Он достал еще один сложенный лист бумаги и огрызок
карандаша. - Нарисуйте грушу.
- Грушу?
- Да. Нарисуйте, и тогда я смогу ответить.
Я взяла карандаш и разгладила бумагу на столе. - Я ничего
в этом не понимаю, мистер Четверг.
Груша. Толстый низ и суженный верх. Черенок. Немного
штриховки, чтобы создать тени и глубину. Одна груша.
Я протянула ему рисунок, он мельком взглянул на него,
сложил и всунул в другой карман.
- Развод будет, потому что вы уйдете от мужа, а не на
оборот, как вы опасаетесь.
- А почему я это сделаю?
- Потому что вас будет ждать Фрэнк Элкин.
Я всегда считала, что выйди я замуж за Фрэнка Элкина, в
моей жизни все было бы в порядке. Несомненно, я достаточно
сильно его любила. Но он любил не только меня, но и парашютные
прыжки. Однажды он прыгнул, дернул за кольцо, но парашют не
сработал.

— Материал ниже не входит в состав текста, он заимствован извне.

theorem within_prbsTest (a0 : Nat) (a1 : Nat) (s : State) : Within 65569 s (prbsTest a0 a1 s) := by
  unfold prbsTest
  extract_lets x1
  clear_value x1
  refine within_ite ?_ ?_
  · refine within_ite ?_ ?_
    · exact Within.refl _ _
    · refine Within.after (within_raise ..) rfl ?_
      refine Within.after (within_wirePrbs ..) rfl ?_
      refine Within.after (within_lnkMod ..) rfl ?_
      refine Within.after (within_rset ..) rfl ?_
      exact Within.refl _ _
  · refine Within.after (within_lnkMod ..) rfl ?_
    refine Within.after (within_rset ..) rfl ?_
    exact Within.refl _ _

theorem within_tbsService (s : State) : Within 24 s (tbsService s) := by
  unfold tbsService
  extract_lets x1 x2 x3
  clear_value x1
  refine within_mk rfl ?_ (hf := form_eq)
  exact Within.refl _ _

theorem within_activate (s : State) : Within 201785 s (activate s) := by
  unfold activate
  extract_lets x1 x2
  have hx1 : Within 201785 s x1 := by
    unfold x1
    refine Within.after (within_bgReset ..) rfl ?_
    refine Within.after (within_tbsService ..) rfl ?_
    refine Within.after (within_idleChange ..) rfl ?_
    refine Within.after (within_arySectionLoaded ..) rfl ?_
    exact Within.refl _ _
  have hx2 : Within 201785 s x2 := by
    unfold x2
    refine within_foldl ?_ ?_
    · intro y3 y4 y5
      refine within_ite ?_ ?_
      · refine Within.after (within_prbsTest ..) rfl ?_
        assumption
      · assumption
    · assumption
  clear_value x1
  clear_value x2
  refine Within.after (within_encoderJudge ..) rfl ?_
  refine within_ite ?_ ?_
  · refine Within.after (within_penSectionLoaded ..) rfl ?_
    assumption
  · refine Within.after (within_refreshMotions ..) rfl ?_
    assumption

theorem within_nrgMod (a0 : Nrg → Nrg) (s : State) : Within 262144 s (nrgMod a0 s) := by
  unfold nrgMod
  refine within_mk rfl ?_ (hf := form_eq)
  exact Within.refl _ _

theorem within_planAdopt (s : State) : Within 262144 s (planAdopt s) := by
  unfold planAdopt
  refine Within.after (within_nrgMod ..) rfl ?_
  exact Within.refl _ _

theorem within_setBudget (a0 : Nat) (s : State) : Within 262145 s (setBudget a0 s) := by
  unfold setBudget
  extract_lets x1
  clear_value x1
  refine Within.after (within_nrgMod ..) rfl ?_
  refine Within.after (within_rset ..) rfl ?_
  exact Within.refl _ _

theorem within_shedEntry (a0 : Bool) (a1 : Nat) (a2 : Nat) (s : State) : Within 262144 s (shedEntry a0 a1 a2 s) := by
  unfold shedEntry
  refine Within.after (within_nrgMod ..) rfl ?_
  exact Within.refl _ _

theorem within_admission (s : State) : Within 262177 s (admission s).2 := by
  unfold admission
  extract_lets x1 x2 x3 x4 x5 x6 x7
  clear_value x2
  clear_value x3
  clear_value x4
  have hx1 : Within 262177 s x1 := by
    unfold x1
    refine Within.after (within_planAdopt ..) rfl ?_
    exact Within.refl _ _
  have hx5 : Within 262177 s x5 := by
    unfold x5
    refine Within.after (within_rfset ..) rfl ?_
    refine Within.after (within_rfset ..) rfl ?_
    refine Within.after (within_setBudget ..) rfl ?_
    assumption
  have hx6 : Within 262177 s x6 := by
    unfold x6
    refine Within.after (within_nrgMod ..) rfl ?_
    assumption
  have hx7 : Within 262177 s x7 := by
    unfold x7
    refine within_foldl ?_ ?_
    · intro y8 y9 y10
      refine Within.after (within_shedEntry ..) rfl ?_
      assumption
    · assumption
  clear_value x1
  clear_value x5
  clear_value x6
  clear_value x7
  split
  · refine within_pair ?_
    refine Within.after (within_raiseIf ..) rfl ?_
    assumption
  · refine within_pair ?_
    refine Within.after (within_raise0 ..) rfl ?_
    assumption

theorem within_thmMod (a0 : Thm → Thm) (s : State) : Within 524288 s (thmMod a0 s) := by
  unfold thmMod
  refine within_mk rfl ?_ (hf := form_eq)
  exact Within.refl _ _

theorem within_convMod (a0 : Nat) (a1 : Conv → Conv) (s : State) : Within 524288 s (convMod a0 a1 s) := by
  unfold convMod
  refine Within.after (within_thmMod ..) rfl ?_
  exact Within.refl _ _

theorem within_beginVisit (a0 : Nat) (s : State) : Within 524288 s (beginVisit a0 s) := by
  unfold beginVisit
  refine Within.after (within_convMod ..) rfl ?_
  exact Within.refl _ _

theorem within_afterUrgent (a0 : Nat) (s : State) : Within 524288 s (afterUrgent a0 s) := by
  unfold afterUrgent
  split
  · refine Within.after (within_convMod ..) rfl ?_
    exact Within.refl _ _
  · refine Within.after (within_beginVisit ..) rfl ?_
    refine Within.after (within_convMod ..) rfl ?_
    exact Within.refl _ _

theorem within_breachOn (s : State) : Within 262176 s (breachOn s) := by
  unfold breachOn
  refine within_ite ?_ ?_
  · refine Within.after (within_nrgMod ..) rfl ?_
    exact Within.refl _ _
  · refine Within.after (within_raise0 ..) rfl ?_
    refine Within.after (within_nrgMod ..) rfl ?_
    exact Within.refl _ _

theorem within_planRecheck (s : State) : Within 262177 s (planRecheck s) := by
  unfold planRecheck
  refine within_ite ?_ ?_
  · exact Within.refl _ _
  · extract_lets x1 x2 x3
    have hx3 : Within 262177 s x3 := by
      unfold x3
      refine Within.after (within_setBudget ..) rfl ?_
      refine Within.after (within_nrgMod ..) rfl ?_
      exact Within.refl _ _
    clear_value x1
    clear_value x2
    clear_value x3
    refine within_ite ?_ ?_
    · refine Within.after (within_breachOn ..) rfl ?_
      assumption
    · refine within_ite ?_ ?_
      · refine Within.after (within_nrgMod ..) rfl ?_
        assumption
      · assumption

theorem within_envelopeWrite (a0 : Nat) (s : State) : Within 262177 s (envelopeWrite a0 s) := by
  unfold envelopeWrite
  refine within_ite ?_ ?_
  · refine Within.after (within_planRecheck ..) rfl ?_
    refine Within.after (within_rset ..) rfl ?_
    exact Within.refl _ _
  · exact Within.refl _ _

theorem within_grpMod (a0 : Grp → Grp) (s : State) : Within 16 s (grpMod a0 s) := by
  unfold grpMod
  refine within_mk rfl ?_ (hf := form_eq)
  exact Within.refl _ _

theorem within_setEng (a0 : Nat) (a1 : Engine) (s : State) : Within 131072 s (setEng a0 a1 s) := by
  unfold setEng
  refine Within.after (within_penMod ?_) rfl ?_
  · (dsimp only; exact id)
  · exact Within.refl _ _

theorem within_engMod (a0 : Nat) (a1 : Engine → Engine) (s : State) : Within 131072 s (engMod a0 a1 s) := by
  unfold engMod
  refine Within.after (within_setEng ..) rfl ?_
  exact Within.refl _ _

theorem within_progWritten (a0 : Nat) (s : State) : Within 131072 s (progWritten a0 s) := by
  unfold progWritten
  refine within_ite ?_ ?_
  · refine Within.after (within_engMod ..) rfl ?_
    exact Within.refl _ _
  · exact Within.refl _ _

theorem within_sigChange (a0 : Option Nat) (a1 : Nat) (a2 : Nat) (s : State) : Within 131072 s (sigChange a0 a1 a2 s) := by
  unfold sigChange
  refine Within.after (within_penMod ?_) rfl ?_
  · (dsimp only; exact id)
  · exact Within.refl _ _

theorem within_signalBusWrite (a0 : Nat) (s : State) : Within 131072 s (signalBusWrite a0 s) := by
  unfold signalBusWrite
  refine within_ite ?_ ?_
  · refine Within.after (within_penMod ?_) rfl ?_
    · (dsimp only; exact id)
    · exact Within.refl _ _
  · exact Within.refl _ _

theorem within_afterWrite (a0 : Nat) (a1 : Nat) (s : State) : Within 393273 s (afterWrite a0 a1 s) := by
  unfold afterWrite
  refine within_ite ?_ ?_
  · refine Within.after (within_envelopeWrite ..) rfl ?_
    exact Within.refl _ _
  · refine within_ite ?_ ?_
    · refine Within.after (within_signalBusWrite ..) rfl ?_
      exact Within.refl _ _
    · refine within_ite ?_ ?_
      · refine Within.after (within_grpMod ..) rfl ?_
        exact Within.refl _ _
      · refine within_ite ?_ ?_
        · refine within_ite ?_ ?_
          · refine Within.after (within_refreshMotions ..) rfl ?_
            refine Within.after (within_progWritten ..) rfl ?_
            exact Within.refl _ _
          · refine Within.after (within_progWritten ..) rfl ?_
            exact Within.refl _ _
        · exact Within.refl _ _

theorem within_noteAge (a0 : Nat) (a1 : Nat) (a2 : Nat) (s : State) : Within 1 s (noteAge a0 a1 a2 s) := by
  unfold noteAge
  refine within_ite ?_ ?_
  · exact Within.refl _ _
  · refine Within.after (within_rmax ..) rfl ?_
    exact Within.refl _ _

theorem within_putSet (a0 : Nat) (a1 : LaneSet) (s : State) : Within 65536 s (putSet a0 a1 s) := by
  unfold putSet
  refine Within.after (within_lnkMod ..) rfl ?_
  exact Within.refl _ _

theorem within_snapRowLost (a0 : Nat) (s : State) : Within 4129 s (snapRowLost a0 s) := by
  unfold snapRowLost
  refine within_ite ?_ ?_
  · exact Within.refl _ _
  · refine Within.after (within_raise0 ..) rfl ?_
    refine Within.after (within_rsat ..) rfl ?_
    refine Within.after (within_pipMod ?_) rfl ?_
    · (dsimp only; exact id)
    · exact Within.refl _ _

theorem within_unitLost (a0 : Nat) (a1 : Nat) (a2 : Option Nat) (s : State) : Within 4129 s (unitLost a0 a1 a2 s) := by
  unfold unitLost
  extract_lets x1
  have hx1 : Within 4129 s x1 := by
    unfold x1
    refine Within.after (within_rsat ..) rfl ?_
    exact Within.refl _ _
  clear_value x1
  split
  · refine Within.after (within_snapRowLost ..) rfl ?_
    assumption
  · assumption

theorem within_ageDrop (a0 : Nat) (a1 : Nat) (s : State) : Within 69673 s (ageDrop a0 a1 s) := by
  unfold ageDrop
  extract_lets x1
  clear_value x1
  split
  · exact Within.refl _ _
  · extract_lets x2
    have hx2 : Within 69673 s x2 := by
      unfold x2
      refine Within.after (within_unitLost ..) rfl ?_
      refine Within.after (within_noteAge ..) rfl ?_
      refine Within.after (within_putSet ..) rfl ?_
      exact Within.refl _ _
    clear_value x2
    refine Within.after (within_dlMiss ..) rfl ?_
    refine Within.after (within_raise ..) rfl ?_
    assumption

theorem within_ainMod (a0 : Nat) (a1 : Ain → Ain) (s : State) : Within 524288 s (ainMod a0 a1 s) := by
  unfold ainMod
  refine Within.after (within_thmMod ..) rfl ?_
  exact Within.refl _ _

theorem within_ainDeliver (a0 : Nat) (a1 : Int) (s : State) : Within 524288 s (ainDeliver a0 a1 s) := by
  unfold ainDeliver
  split
  · exact Within.refl _ _
  · refine Within.after (within_ainMod ..) rfl ?_
    exact Within.refl _ _

theorem within_applyFault (a0 : Nat) (a1 : MapChange) (s : State) : Within 65568 s (applyFault a0 a1 s) := by
  unfold applyFault
  extract_lets x1
  clear_value x1
  refine within_ite ?_ ?_
  · split
    · refine Within.after (within_raise ..) rfl ?_
      refine Within.after (within_putSet ..) rfl ?_
      exact Within.refl _ _
    · refine Within.after (within_raise ..) rfl ?_
      refine Within.after (within_putSet ..) rfl ?_
      exact Within.refl _ _
  · exact Within.refl _ _

theorem within_beginWant (a0 : Nat) (s : State) : Within 65568 s (beginWant a0 s) := by
  unfold beginWant
  extract_lets x1
  clear_value x1
  split
  · extract_lets x2 x3
    clear_value x2
    clear_value x3
    split
    · extract_lets x4
      clear_value x4
      refine Within.after (within_putSet ..) rfl ?_
      exact Within.refl _ _
    · refine Within.after (within_raiseIf ..) rfl ?_
      refine Within.after (within_putSet ..) rfl ?_
      exact Within.refl _ _
  · exact Within.refl _ _

theorem within_sendStatus (a0 : Nat) (a1 : Nat) (s : State) : Within 65536 s (sendStatus a0 a1 s) := by
  unfold sendStatus
  extract_lets x1 x2 x3
  clear_value x1
  clear_value x2
  clear_value x3
  refine within_ite ?_ ?_
  · exact Within.refl _ _
  · refine Within.after (within_putSet ..) rfl ?_
    exact Within.refl _ _

theorem within_queuesLost (a0 : Nat) (a1 : List (List LUnit)) (s : State) : Within 4129 s (queuesLost a0 a1 s) := by
  unfold queuesLost
  refine within_foldl ?_ ?_
  · intro y1 y2 y3
    refine within_foldl ?_ ?_
    · intro y4 y5 y6
      refine Within.after (within_unitLost ..) rfl ?_
      assumption
    · assumption
  · exact Within.refl _ _

theorem within_resendReport (a0 : Nat) (s : State) : Within 65568 s (resendReport a0 s) := by
  unfold resendReport
  extract_lets x1
  clear_value x1
  refine within_ite ?_ ?_
  · exact Within.refl _ _
  · refine Within.after (within_raise ..) rfl ?_
    refine Within.after (within_putSet ..) rfl ?_
    exact Within.refl _ _

theorem within_setMod (a0 : Nat) (a1 : LaneSet → LaneSet) (s : State) : Within 65536 s (setMod a0 a1 s) := by
  unfold setMod
  refine Within.after (within_putSet ..) rfl ?_
  exact Within.refl _ _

Когда это было, лет двадцать назад? Или двадцать
четыре?
- Фрэнк Элкин умер.
- Да, но вы можете это изменить.
Когда мы пришли, в квартире было пусто. Четверг сказал,
что никто не придт, пока мы не закончим то, что следует
сделать. Я сходила в спальню и взяла альбом состолика возле
кровати. Привычная красно-серая обложка. Я вспомнила тот день,
когда купила его и заплатила новенькими монетками. Почему-то
каждая монета, которую я выкладывала перед продавщицей,
блестела как золотая или серебряная. Я была достаточно
романтична, и восприняла это как доброе предзнаменование.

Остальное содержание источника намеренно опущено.